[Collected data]
..............................

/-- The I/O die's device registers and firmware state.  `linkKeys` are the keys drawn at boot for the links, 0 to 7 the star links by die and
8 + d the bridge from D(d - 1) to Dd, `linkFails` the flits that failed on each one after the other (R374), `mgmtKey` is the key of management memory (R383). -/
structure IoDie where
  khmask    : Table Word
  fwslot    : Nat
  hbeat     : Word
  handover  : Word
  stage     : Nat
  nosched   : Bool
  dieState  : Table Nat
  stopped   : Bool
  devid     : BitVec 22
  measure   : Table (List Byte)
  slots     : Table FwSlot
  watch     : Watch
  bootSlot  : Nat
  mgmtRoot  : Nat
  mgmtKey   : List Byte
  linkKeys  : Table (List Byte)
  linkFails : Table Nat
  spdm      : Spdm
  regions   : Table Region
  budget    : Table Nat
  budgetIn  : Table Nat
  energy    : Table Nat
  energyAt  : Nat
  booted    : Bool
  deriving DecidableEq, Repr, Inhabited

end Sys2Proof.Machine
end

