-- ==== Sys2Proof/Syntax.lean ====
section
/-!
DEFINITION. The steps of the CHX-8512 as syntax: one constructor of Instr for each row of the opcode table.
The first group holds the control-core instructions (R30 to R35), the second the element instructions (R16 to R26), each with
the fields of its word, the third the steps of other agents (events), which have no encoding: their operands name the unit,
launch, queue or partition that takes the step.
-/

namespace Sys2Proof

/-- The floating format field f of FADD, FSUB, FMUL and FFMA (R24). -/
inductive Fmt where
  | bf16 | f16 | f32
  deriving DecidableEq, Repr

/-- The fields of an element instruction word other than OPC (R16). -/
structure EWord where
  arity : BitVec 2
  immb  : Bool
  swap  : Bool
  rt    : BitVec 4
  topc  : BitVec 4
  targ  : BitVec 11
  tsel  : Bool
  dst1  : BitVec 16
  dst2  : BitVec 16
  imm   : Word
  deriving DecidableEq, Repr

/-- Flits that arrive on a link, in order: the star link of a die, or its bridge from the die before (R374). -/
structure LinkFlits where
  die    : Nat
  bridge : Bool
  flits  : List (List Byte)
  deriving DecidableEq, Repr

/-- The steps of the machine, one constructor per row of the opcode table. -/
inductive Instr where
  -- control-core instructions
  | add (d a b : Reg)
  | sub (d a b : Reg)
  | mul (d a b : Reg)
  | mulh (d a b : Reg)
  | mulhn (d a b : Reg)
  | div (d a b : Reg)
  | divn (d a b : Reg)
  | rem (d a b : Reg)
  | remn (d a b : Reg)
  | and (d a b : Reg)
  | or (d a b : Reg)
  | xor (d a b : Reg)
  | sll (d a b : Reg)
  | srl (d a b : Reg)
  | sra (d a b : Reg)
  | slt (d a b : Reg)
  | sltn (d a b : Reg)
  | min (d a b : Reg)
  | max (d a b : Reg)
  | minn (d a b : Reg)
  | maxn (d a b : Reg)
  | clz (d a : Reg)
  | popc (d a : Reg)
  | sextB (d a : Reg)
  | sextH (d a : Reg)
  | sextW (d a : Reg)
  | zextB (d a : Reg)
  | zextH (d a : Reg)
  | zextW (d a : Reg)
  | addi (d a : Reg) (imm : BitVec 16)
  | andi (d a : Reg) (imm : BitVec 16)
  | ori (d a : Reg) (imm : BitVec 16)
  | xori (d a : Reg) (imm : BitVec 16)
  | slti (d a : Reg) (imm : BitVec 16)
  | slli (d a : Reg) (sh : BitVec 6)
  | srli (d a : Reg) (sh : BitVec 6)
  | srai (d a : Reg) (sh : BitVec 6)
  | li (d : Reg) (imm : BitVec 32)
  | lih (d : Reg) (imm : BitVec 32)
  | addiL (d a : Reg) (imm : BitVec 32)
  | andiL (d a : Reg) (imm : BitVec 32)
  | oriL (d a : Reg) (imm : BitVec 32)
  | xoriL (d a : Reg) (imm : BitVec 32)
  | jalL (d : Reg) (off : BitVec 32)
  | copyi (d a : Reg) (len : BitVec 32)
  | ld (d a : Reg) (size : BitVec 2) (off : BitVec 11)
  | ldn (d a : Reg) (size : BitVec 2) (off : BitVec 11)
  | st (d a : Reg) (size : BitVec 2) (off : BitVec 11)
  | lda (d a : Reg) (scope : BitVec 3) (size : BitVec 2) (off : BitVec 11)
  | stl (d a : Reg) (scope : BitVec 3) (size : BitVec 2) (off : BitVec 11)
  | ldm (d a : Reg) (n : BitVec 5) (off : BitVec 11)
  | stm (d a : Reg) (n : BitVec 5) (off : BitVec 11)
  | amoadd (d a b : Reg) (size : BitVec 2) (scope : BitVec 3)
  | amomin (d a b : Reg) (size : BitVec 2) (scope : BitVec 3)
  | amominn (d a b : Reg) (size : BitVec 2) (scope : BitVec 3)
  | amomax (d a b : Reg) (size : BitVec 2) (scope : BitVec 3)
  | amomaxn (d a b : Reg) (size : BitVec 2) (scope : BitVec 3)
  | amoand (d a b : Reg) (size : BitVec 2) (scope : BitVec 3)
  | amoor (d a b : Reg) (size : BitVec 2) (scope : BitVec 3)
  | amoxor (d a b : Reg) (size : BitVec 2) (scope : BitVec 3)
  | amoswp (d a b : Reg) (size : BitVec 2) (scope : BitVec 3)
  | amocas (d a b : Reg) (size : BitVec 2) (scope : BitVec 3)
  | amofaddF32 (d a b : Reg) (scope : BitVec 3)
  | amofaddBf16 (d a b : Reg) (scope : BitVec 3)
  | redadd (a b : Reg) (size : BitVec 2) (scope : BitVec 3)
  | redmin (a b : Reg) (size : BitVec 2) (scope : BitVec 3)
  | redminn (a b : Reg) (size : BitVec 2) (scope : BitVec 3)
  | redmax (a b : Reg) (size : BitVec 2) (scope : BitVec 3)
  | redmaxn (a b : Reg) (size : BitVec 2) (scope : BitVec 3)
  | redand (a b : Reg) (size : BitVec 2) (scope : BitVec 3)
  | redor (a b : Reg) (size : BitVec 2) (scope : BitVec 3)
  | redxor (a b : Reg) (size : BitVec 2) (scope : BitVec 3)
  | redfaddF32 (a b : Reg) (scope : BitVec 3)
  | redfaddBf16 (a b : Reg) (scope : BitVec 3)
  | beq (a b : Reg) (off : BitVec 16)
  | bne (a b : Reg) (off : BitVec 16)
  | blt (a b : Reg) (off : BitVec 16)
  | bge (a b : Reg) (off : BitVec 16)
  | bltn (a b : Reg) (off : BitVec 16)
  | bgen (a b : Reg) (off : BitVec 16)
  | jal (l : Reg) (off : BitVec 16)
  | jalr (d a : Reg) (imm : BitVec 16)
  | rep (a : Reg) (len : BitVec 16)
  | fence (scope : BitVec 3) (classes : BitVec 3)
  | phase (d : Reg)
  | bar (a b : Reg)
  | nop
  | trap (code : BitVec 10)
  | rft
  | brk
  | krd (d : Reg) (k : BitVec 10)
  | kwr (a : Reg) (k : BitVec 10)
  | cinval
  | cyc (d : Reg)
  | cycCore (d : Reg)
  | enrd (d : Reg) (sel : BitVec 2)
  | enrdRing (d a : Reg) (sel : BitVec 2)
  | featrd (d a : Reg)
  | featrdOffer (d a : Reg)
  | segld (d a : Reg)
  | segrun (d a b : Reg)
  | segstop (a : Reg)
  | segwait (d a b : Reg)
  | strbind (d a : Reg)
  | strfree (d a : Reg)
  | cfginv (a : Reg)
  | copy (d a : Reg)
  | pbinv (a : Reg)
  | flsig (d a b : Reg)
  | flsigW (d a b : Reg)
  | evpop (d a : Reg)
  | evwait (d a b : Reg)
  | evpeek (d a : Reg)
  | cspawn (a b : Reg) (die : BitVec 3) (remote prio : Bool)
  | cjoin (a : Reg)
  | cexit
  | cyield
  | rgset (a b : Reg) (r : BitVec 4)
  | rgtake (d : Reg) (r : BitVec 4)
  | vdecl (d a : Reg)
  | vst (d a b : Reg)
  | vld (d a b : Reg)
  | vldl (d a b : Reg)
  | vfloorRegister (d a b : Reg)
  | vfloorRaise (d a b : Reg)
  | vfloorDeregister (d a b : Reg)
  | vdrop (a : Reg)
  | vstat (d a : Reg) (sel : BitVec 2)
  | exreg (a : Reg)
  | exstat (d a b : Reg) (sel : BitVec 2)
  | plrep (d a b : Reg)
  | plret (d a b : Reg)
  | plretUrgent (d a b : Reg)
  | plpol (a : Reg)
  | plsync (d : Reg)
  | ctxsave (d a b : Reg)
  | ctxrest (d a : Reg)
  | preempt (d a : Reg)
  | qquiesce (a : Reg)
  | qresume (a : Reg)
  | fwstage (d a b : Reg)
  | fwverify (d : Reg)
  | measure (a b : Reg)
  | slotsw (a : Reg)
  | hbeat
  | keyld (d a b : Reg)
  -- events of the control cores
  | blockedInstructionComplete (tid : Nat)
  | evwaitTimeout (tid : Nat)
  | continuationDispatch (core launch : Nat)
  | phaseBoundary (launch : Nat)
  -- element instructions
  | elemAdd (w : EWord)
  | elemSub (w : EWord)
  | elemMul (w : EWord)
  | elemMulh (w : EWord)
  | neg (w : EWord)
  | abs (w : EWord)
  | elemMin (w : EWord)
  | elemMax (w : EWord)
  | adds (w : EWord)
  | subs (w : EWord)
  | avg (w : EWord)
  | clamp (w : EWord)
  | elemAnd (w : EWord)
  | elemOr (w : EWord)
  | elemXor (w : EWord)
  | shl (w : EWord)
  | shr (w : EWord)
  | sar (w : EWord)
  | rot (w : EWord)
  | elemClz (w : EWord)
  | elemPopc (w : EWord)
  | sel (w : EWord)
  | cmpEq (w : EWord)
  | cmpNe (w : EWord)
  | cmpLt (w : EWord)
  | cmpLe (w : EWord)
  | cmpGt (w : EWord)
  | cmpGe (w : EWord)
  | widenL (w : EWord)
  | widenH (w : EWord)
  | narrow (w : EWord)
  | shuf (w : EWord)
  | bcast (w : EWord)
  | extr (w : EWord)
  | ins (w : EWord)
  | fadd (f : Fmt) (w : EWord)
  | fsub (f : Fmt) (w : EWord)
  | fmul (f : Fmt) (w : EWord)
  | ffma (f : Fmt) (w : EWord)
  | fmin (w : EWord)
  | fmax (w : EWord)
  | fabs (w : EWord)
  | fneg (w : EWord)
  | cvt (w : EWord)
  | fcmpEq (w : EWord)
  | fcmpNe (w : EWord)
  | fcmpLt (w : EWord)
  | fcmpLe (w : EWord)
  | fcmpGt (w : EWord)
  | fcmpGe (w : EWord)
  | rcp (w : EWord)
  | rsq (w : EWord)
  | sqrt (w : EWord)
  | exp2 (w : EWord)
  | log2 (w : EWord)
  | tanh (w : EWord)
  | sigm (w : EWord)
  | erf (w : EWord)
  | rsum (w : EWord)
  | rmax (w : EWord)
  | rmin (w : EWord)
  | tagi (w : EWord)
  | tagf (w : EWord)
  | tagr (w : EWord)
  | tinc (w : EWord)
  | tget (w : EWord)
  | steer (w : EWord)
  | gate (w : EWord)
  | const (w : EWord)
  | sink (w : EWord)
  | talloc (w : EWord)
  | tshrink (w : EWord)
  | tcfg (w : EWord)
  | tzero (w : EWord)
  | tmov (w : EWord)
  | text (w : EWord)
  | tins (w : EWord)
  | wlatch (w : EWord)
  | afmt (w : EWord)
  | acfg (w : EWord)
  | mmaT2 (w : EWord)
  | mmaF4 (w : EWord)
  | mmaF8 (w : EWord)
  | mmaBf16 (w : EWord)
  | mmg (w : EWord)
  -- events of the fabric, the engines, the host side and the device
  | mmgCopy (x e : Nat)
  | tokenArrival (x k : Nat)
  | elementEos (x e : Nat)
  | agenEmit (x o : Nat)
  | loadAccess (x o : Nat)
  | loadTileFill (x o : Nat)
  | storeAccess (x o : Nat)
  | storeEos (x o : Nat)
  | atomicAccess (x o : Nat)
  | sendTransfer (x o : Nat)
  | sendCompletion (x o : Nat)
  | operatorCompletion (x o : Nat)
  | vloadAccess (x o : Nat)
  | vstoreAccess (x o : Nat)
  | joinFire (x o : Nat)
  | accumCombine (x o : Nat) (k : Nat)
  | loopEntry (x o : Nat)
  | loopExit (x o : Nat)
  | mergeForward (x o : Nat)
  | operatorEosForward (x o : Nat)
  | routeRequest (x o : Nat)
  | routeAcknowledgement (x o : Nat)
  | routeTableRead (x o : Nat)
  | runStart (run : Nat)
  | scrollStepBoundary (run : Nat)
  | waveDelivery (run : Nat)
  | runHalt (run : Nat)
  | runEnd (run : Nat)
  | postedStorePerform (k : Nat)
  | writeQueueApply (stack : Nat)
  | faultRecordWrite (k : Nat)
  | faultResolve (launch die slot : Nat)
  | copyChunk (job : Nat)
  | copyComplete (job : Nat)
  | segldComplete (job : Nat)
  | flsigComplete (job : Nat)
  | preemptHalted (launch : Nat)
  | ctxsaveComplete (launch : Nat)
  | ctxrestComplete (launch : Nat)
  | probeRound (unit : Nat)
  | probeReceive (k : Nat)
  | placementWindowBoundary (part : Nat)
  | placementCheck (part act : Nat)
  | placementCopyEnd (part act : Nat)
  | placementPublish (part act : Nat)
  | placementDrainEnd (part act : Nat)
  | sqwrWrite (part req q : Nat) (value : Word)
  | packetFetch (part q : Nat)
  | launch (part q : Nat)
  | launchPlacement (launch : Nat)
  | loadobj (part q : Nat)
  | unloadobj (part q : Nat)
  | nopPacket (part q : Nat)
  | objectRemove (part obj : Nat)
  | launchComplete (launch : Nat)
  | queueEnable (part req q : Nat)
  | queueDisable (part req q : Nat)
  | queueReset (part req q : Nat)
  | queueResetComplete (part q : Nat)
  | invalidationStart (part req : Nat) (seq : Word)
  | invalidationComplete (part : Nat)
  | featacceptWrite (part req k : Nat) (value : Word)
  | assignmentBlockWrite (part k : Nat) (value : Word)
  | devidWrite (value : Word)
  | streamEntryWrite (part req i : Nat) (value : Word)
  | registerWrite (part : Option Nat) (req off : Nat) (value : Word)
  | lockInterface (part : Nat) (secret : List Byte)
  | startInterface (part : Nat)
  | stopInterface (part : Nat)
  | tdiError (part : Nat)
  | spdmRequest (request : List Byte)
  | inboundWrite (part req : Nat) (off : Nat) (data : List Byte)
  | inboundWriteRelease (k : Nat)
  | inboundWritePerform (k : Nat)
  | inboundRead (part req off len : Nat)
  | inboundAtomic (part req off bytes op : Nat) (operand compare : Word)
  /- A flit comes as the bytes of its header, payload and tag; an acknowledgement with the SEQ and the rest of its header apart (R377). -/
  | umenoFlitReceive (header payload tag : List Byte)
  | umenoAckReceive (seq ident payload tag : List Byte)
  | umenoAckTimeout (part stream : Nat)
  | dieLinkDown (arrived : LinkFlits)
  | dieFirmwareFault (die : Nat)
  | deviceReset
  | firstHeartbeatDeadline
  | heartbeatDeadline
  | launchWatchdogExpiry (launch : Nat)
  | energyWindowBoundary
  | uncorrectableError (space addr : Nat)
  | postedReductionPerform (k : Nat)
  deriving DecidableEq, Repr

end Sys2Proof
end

..............................

● **Your objective**: Every line from the data above that contains "constructor" must appear in the answer.

● **Problem solution**:
DEFINITION. The steps of the CHX-8512 as syntax: one constructor of Instr for each row of the opcode table.
/-- The steps of the machine, one constructor per row of the opcode table. -/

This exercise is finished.